Datenerfassung durch wen ?

  • Hallo Forum,

    der gesamte DRG-Bereich wird in diesem Klinikum seit 5 Jahren durch Kodierer abgedeckt. Das primäre Ausfüllen der BQS-Dokumentation jedoch durch Ärzte - wobei für die Nachbearbeitung, Fragen, Hilfe, Telefonseelsorge eine MA aus dem Medizincontrolling/Qualitätsmanagement zur Verfügung steht ?

    Gibt es Erfahrungen mit der Delegation der BQS-Aufgaben an Nicht-Ärzte ?

    Grüße von der Ostsee.

    Dr. med. Christoph Bobrowski, M.Sc.

  • Hallo Herr Dr. Bobrowski,

    Erfahrungen gibt es bislang lediglich mit dem Dekubitus-Modul, das komplett in die Hände der Pflege fällt.
    Es wird aber in die Richtung, die Sie andeuten, seit mehreren Monaten gedacht.

    Viele Grüße
    Atax

  • Hallo Herr Dr. Bobrowski,

    auch wenn ich diesen Part bisher nicht an \"Coder\" übertragen habe, könnte ich es mir diese Delegation sehr gut vorstellen, sofern

    a) die Akte als Grundlage für die DRG-Abrechnung den \"Codern\" vorliegt,
    b) vorab klar mit den \"Codern\" besprochen wurde, wo sie welche Inhalte aus der Ärztlichen Dokumentation entnehmen können,
    c) die endgültige Freigabe sowie Ergänzung der noch fehlenden Informationen durch einen \"BQS-verantwortlichen Arzt\" der jeweiligen Fachabteilung erfolgt.

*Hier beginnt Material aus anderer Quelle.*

-- ==== Sys2Proof/Config.lean ====
section
/-! DEFINITION. The parameters of the configuration table (chapter 10), and the values the spec leaves open. -/

namespace Sys2Proof

/-- The six operands a humidity rule may compare (R111), in the order of their codes (R177). -/
inductive Operand where
  | rhEta | rise | tdEta | tdOut | tOut | zero
  deriving DecidableEq, Repr

/-- The five configured fields of a humidity rule record (R112); the mask is a set of outcomes. -/
structure Rule where
  left    : Operand
  right   : Operand
  offset  : Int
  less    : Bool
  equal   : Bool
  greater : Bool
  n       : Nat
  deriving DecidableEq, Repr

/-- A supply flow and an extract flow, in tenths of L/s. -/
structure FlowPair where
  supply  : Nat
  extract : Nat
  deriving DecidableEq, Repr

/-- One point of a fan's calibration table: a flow and the speed it needs (R27). -/
structure CalibrationPoint where
  q : Nat
  n : Nat
  deriving DecidableEq, Repr

/-- The five points of one fan (R27). -/
abbrev Calibration := Vector CalibrationPoint 5

/-- The level pairs of levels 0 to 4 (R54). -/
abbrev LevelSet := Vector FlowPair 5

/-- The parameters the part runs on: those of the configuration table of chapter 10.
Times given in minutes are kept in minutes. -/
structure Params where
  position   : Option Position
  adj        : BitVec 16
  ref        : BitVec 16
  plume      : BitVec 16
  peerExp    : Nat
  plumeRH    : Int
  qminRun    : Nat
  qmax       : Nat
  lim        : Nat
  slew       : Nat
  kR         : Nat
  qThawB     : Nat
  qBlockCap  : Nat
  calSupply  : Calibration
  calExtract : Calibration
  nMax       : Nat
  dutyMin    : Nat
  ki         : Nat
  nStall     : Nat
  stallK     : Nat
  baseLevel  : Fin 5
  combLevel  : Fin 5
  dryLevel   : Fin 5
  boostTime  : Nat
  runOn      : Nat
  mild       : LevelSet
  normal     : LevelSet
  cold       : LevelSet
  combustion : LevelSet
  onset      : Int
  decay      : Nat
  l1         : Nat
  l3         : Nat
  tWatchOut  : Int
  iThaw      : Nat
  iClear     : Nat
  tThawEnd   : Int
  tThawMin   : Nat
  tThawMax   : Nat
  qMeasMin   : Nat
  dueIdx     : Nat
  blockIdx   : Nat
  dueHours   : Nat
  dueVol     : Nat
  rules      : Vector Rule 4
  deriving DecidableEq, Repr

/-- Free value (R171, log 9): whether a byte write that is in progress when its save ends early has reached the
memory. The argument is the model's counter of free values. -/
opaque Config.byteLands : Nat → Bool

/-- Free value (R176, log 10): what a reply carries in a field that its layout gives a place but no value. The
arguments are the model's counter of free values and the field's number. -/
opaque Config.openField : Nat → Nat → Nat

end Sys2Proof
end

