-- ==== Sys2Proof/Machine/Step.lean ====
section
/-! DEFINITION. One step of the block: the command at the front of the queue, or one bit time where none is waiting. -/

namespace Sys2Proof.Machine

/-- The step (log 1): the command at the front of the queue is run whole on the state with the queue's rest; with an empty
queue one bit time passes. -/
def step (s : State) : Host.Outcome State Fault Refusal :=
  match s.pending with
  | [] => .next (passTime (bitTimes 1) s)
  | c :: rest => exec c { s with pending := rest }

/-- `s` with the command that a word spells at the front of its queue; `s` itself where the word spells none. -/
def State.withFetchWord (s : State) (nbits w : Nat) : State :=
  match decodeTableWord nbits w with
  | none => s
  | some c => { s with pending := c :: s.pending }

end Sys2Proof.Machine
end

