-- ==== Sys2Proof/Laws/Fans.lean ====
section
/-! SUPPORT. What the operations of the fan drive do to one fan. -/

namespace Sys2Proof.Machine

open Sys2Proof.Safety

/-- What the fans' change asks of the other blocks leaves the fans alone. -/
theorem fansChanged_fan (s : State) (f) : fan (fansChanged s) f = fan s f := by simp [fan]
theorem evaluateFilters_fan (s : State) (f) : fan (evaluateFilters s) f = fan s f := by simp [fan]

/-- A fan-loop evaluation leaves a fan as its own part leaves it. -/
theorem fanEvaluate_fan (s : State) (f) : fan (fanEvaluate s) f = fan (evaluateFans s) f := by
  have : (fanEvaluate s).fdr.fans =
    (evaluateFilters (fansChanged (evaluateFans s))).fdr.fans := by simp only [fanEvaluate]
  simp only [fan, this]; simp

/-- The settling test changes the state, the settle timer and the retry count. -/
theorem settleUpdate_fields (r : FanRecord) : (settleUpdate r).target = r.target ∧ (settleUpdate r).commanded =
    r.commanded ∧ (settleUpdate r).speedTarget = r.speedTarget ∧ (settleUpdate r).shortfall = r.shortfall ∧
      (settleUpdate r).duty = r.duty ∧ (settleUpdate r).measured = r.measured := by
  unfold settleUpdate settleTest toSettled; (repeat' split) <;> simp
theorem stallUpdate_target (p) (r : FanRecord) : (stallUpdate p r).target = r.target := by
  unfold stallUpdate toFault; (repeat' split) <;> simp
/-- A stall test that does not enter FAULT changes the stall timer only. -/
theorem stallUpdate_fields (p) (r : FanRecord) (h : (stallUpdate p r).state = .fault → r.state = .fault) :
    (stallUpdate p r).target = r.target ∧ (stallUpdate p r).commanded = r.commanded ∧
      (stallUpdate p r).speedTarget = r.speedTarget ∧ (stallUpdate p r).shortfall = r.shortfall ∧
        (stallUpdate p r).duty = r.duty ∧ (stallUpdate p r).measured = r.measured := by
  unfold stallUpdate at *
  split
  · rename_i ht
    rw [if_pos ht] at h
    split
    · rename_i hc
      rw [if_pos hc] at h
      split
      · rename_i hl
        rw [if_pos hl] at h
        have := h rfl
        simp [FanRecord.turning, this] at ht
      · simp
    · simp
  · simp

theorem settleFan_fan (f) (s : State) : fan (settleFan f s) f = settleUpdate (fan s f) := by
  unfold settleFan; dsimp only; split <;> simp [fan, markInactive, setFan]
theorem settleFan_other (f) (s : State) : fan (settleFan f s) (otherFan f) = fan s (otherFan f) := by
  unfold settleFan; dsimp only; split <;> (simp [fan, setFan]; cases f <;> rfl)
theorem stallFan_fan (f) (s : State) : fan (stallFan f s) f = stallUpdate s.params (fan s f) := by
  unfold stallFan; dsimp only; split <;> simp [fan, setFan]
theorem stallFan_other (f) (s : State) : fan (stallFan f s) (otherFan f) = fan s (otherFan f) := by
  unfold stallFan; dsimp only; split <;> (simp [fan, setFan]; cases f <;> rfl)

/-- What the first three parts of an evaluation write into a fan (R17, R29 to R31). -/
theorem driveFans_fan (s : State) (f) : fan (driveFans s) f = { fan s f with
      target := flowOf (resolve s) f, commanded := flowOf (stageS8 s (stageS7 s (resolve s))) f
      speedTarget := speedTarget s f (flowOf (stageS8 s (stageS7 s (resolve s))) f)
      shortfall := shortfallTest s f (flowOf (stageS8 s (stageS7 s (resolve s))) f)
      duty := nextDuty s.params (flowOf (stageS8 s (stageS7 s (resolve s))) f) (speedTarget s f (flowOf (stageS8 s (stageS7 s (resolve s))) f)) (fan s f).measured (fan s f).duty } := by
  cases f
  · rfl
  · rfl

/-- The state updates of an evaluation without its guard (R33, R34). -/
theorem updatedFans_unguarded (s : State) (f) :
    fan (stallFan .ext (stallFan .sup (settleFan .ext (settleFan .sup s)))) f =
      stallUpdate s.params (settleUpdate (fan s f)) := by
  cases f
  · have := stallFan_other .ext (stallFan .sup (settleFan .ext (settleFan .sup s)))
    rw [show otherFan .ext = Fan.sup from rfl] at this
    rw [this, stallFan_fan, show Fan.sup = otherFan .ext from rfl, settleFan_other]
    rw [show otherFan .ext = Fan.sup from rfl, settleFan_fan, (settleFan_kept _ _).params, (settleFan_kept _ _).params]
  · rw [stallFan_fan]
    have := stallFan_other .sup (settleFan .ext (settleFan .sup s))
    rw [show otherFan .sup = Fan.ext from rfl] at this
    rw [this, settleFan_fan]
    have := settleFan_other .sup s
    rw [show otherFan .sup = Fan.ext from rfl] at this
    rw [this, (stallFan_kept _ _).params, (settleFan_kept _ _).params, (settleFan_kept _ _).params]

/-- The guard leaves the targets alone (R26). -/
theorem guardFan_target (f q) (s : State) (g) : (fan (guardFan f q s) g).target = (fan s g).target := by
  unfold guardFan; dsimp only; split
  · rfl
  · cases f <;> cases g <;> rfl

theorem guardFlows_target (b) (s : State) (g) : (fan (guardFlows b s) g).target = (fan s g).target := by
  unfold guardFlows; dsimp only; rw [guardFan_target, guardFan_target]
/-- The guard leaves a FAULT as it is (R26). -/
theorem guardFan_fault (f q) (s : State) (g) (h : (fan s g).state = .fault) : (fan (guardFan f q s) g).state =
    .fault := by
  unfold guardFan; dsimp only; split
  · exact h
  · cases f <;> cases g <;> simp_all [fan, setFan, PerFan.get, PerFan.set]
theorem guardFlows_fault (b) (s : State) (g) (h : (fan s g).state = .fault) : (fan (guardFlows b s) g).state =
    .fault := by
  unfold guardFlows; dsimp only; exact guardFan_fault _ _ _ _ (guardFan_fault _ _ _ _ h)

theorem settleUpdate_fault (r : FanRecord) : (settleUpdate r).state = .fault ↔ r.state = .fault := by
  unfold settleUpdate settleTest toSettled; (repeat' split) <;> simp_all
/-- The guard only reduces (R26). -/
theorem guardedPair_le (b) (s : State) (f) : flowOf (guardedPair b s) f ≤ (fan s f).commanded := by
  unfold guardedPair
  dsimp only
  split
  · split
    · rename_i h; simp [commandedPair] at h; have h' : (fan s .sup).commanded < (fan s .ext).commanded := of_decide_eq_true h.2
      cases f
      · simp [flowOf, commandedPair]
      · simp only [flowOf, commandedPair]; omega
    · cases f <;> simp [flowOf, commandedPair]
  · have := balancePair_spec (combustionFlag s) s.params.lim (commandedPair s)
    cases f
    · exact this.2.2.2.1
    · exact this.2.2.2.2

theorem guardFan_same (f) (s : State) (q) (h : (fan s f).commanded = q) : guardFan f q s = s := by
  unfold guardFan; dsimp only; rw [if_pos h]

/-- The guard of the pair does to each fan what the guard of that fan does. -/
theorem guardFlows_fan (b) (s : State) (f) : fan (guardFlows b s) f =
    fan (guardFan f (flowOf (guardedPair b s) f) s) f := by
  unfold guardFlows; dsimp only
  cases f
  · rw [guardFan_other_sup]; rfl
  · have h := guardFan_other_ext (guardedPair b s).supply s
    obtain ⟨fdr, e⟩ : ∃ fdr, guardFan .sup (guardedPair b s).supply s = { s with fdr := fdr } := by
      unfold guardFan; dsimp only; split
      · exact ⟨s.fdr, rfl⟩
      · exact ⟨_, rfl⟩
    rw [e] at h ⊢
    unfold guardFan; dsimp only; rw [h]
    have sp : ∀ q, speedTarget { s with fdr := fdr } .ext q = speedTarget s .ext q := fun _ => rfl
    simp only [flowOf, sp]
    by_cases hc : (fan s .ext).commanded = (guardedPair b s).extract
    · simp only [hc, if_true]; exact h
    · simp only [hc, if_false, fan_setFan]; rfl

/-- A stopped fan stays as it is under the guard. -/
theorem guardFlows_stopped (b) (s : State) (f) (h : (fan s f).commanded = 0) : fan (guardFlows b s) f = fan s f := by
  have := guardedPair_le b s f
  rw [guardFlows_fan, guardFan_same]; omega
/-- The guard sets the guarded flows. -/
theorem guardFlows_flow (b) (s : State) (f) : (fan (guardFlows b s) f).commanded = flowOf (guardedPair b s) f := by
  rw [guardFlows_fan, guardFan_commanded]

theorem get_set_other {α} (p : PerFan α) (f a) : (p.set f a).get (otherFan f) = p.get (otherFan f) := by cases f <;> rfl

end Sys2Proof.Machine
end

    Ein erster Schritt könnte auch schon das optische Kennzeichnen (z.B. Stempel) der in Frage kommenden Fälle durch die \"Coder\" sein, so dass im täglichen Betrieb die Ärzte sehr schnell erkennen können, welche Akten sie für die BQS auswerten müssen, ich meine natürlich dürfen.

    Schöne Grüße
    Markus Stein

    Markus Stein [Dipl.-Dok. (FH)]

    RZV GmbH
    Strategisches Produktmanagement Krankenhaus

  • Hallo zusammen,

    als MDA habe ich seit Anfang der externen QS im Jahr 1996 die Administration, Information, Organisation und Dateneingabe selbst in die Hand genommen. Im Laufe der Jahre hat sich dann manches gewandelt. Heute kann ich bei manchen QS-Bögen relativ leicht aus der teilweise realisierten elektronischen Patientenakte vieles heraus holen und in den Bogen einlesen. Einige Dinge sind auch stets als Standard definiert gewesen. Andere gehen nicht so leicht bis gar nicht für Nicht-Mediziner. Es sollte also auf jeden Fall wie von Herrn Stein vorgeschlagen ein klarer Arbeitsablauf festgelegt werden, am besten für jedes Modul separat, und dies eindeutig dokumentiert werden, damit jede Berufsgruppe weiß, was sie zu tun hat.

    [size=12]Freundlichen Gruß vom Schorndorfer MDA.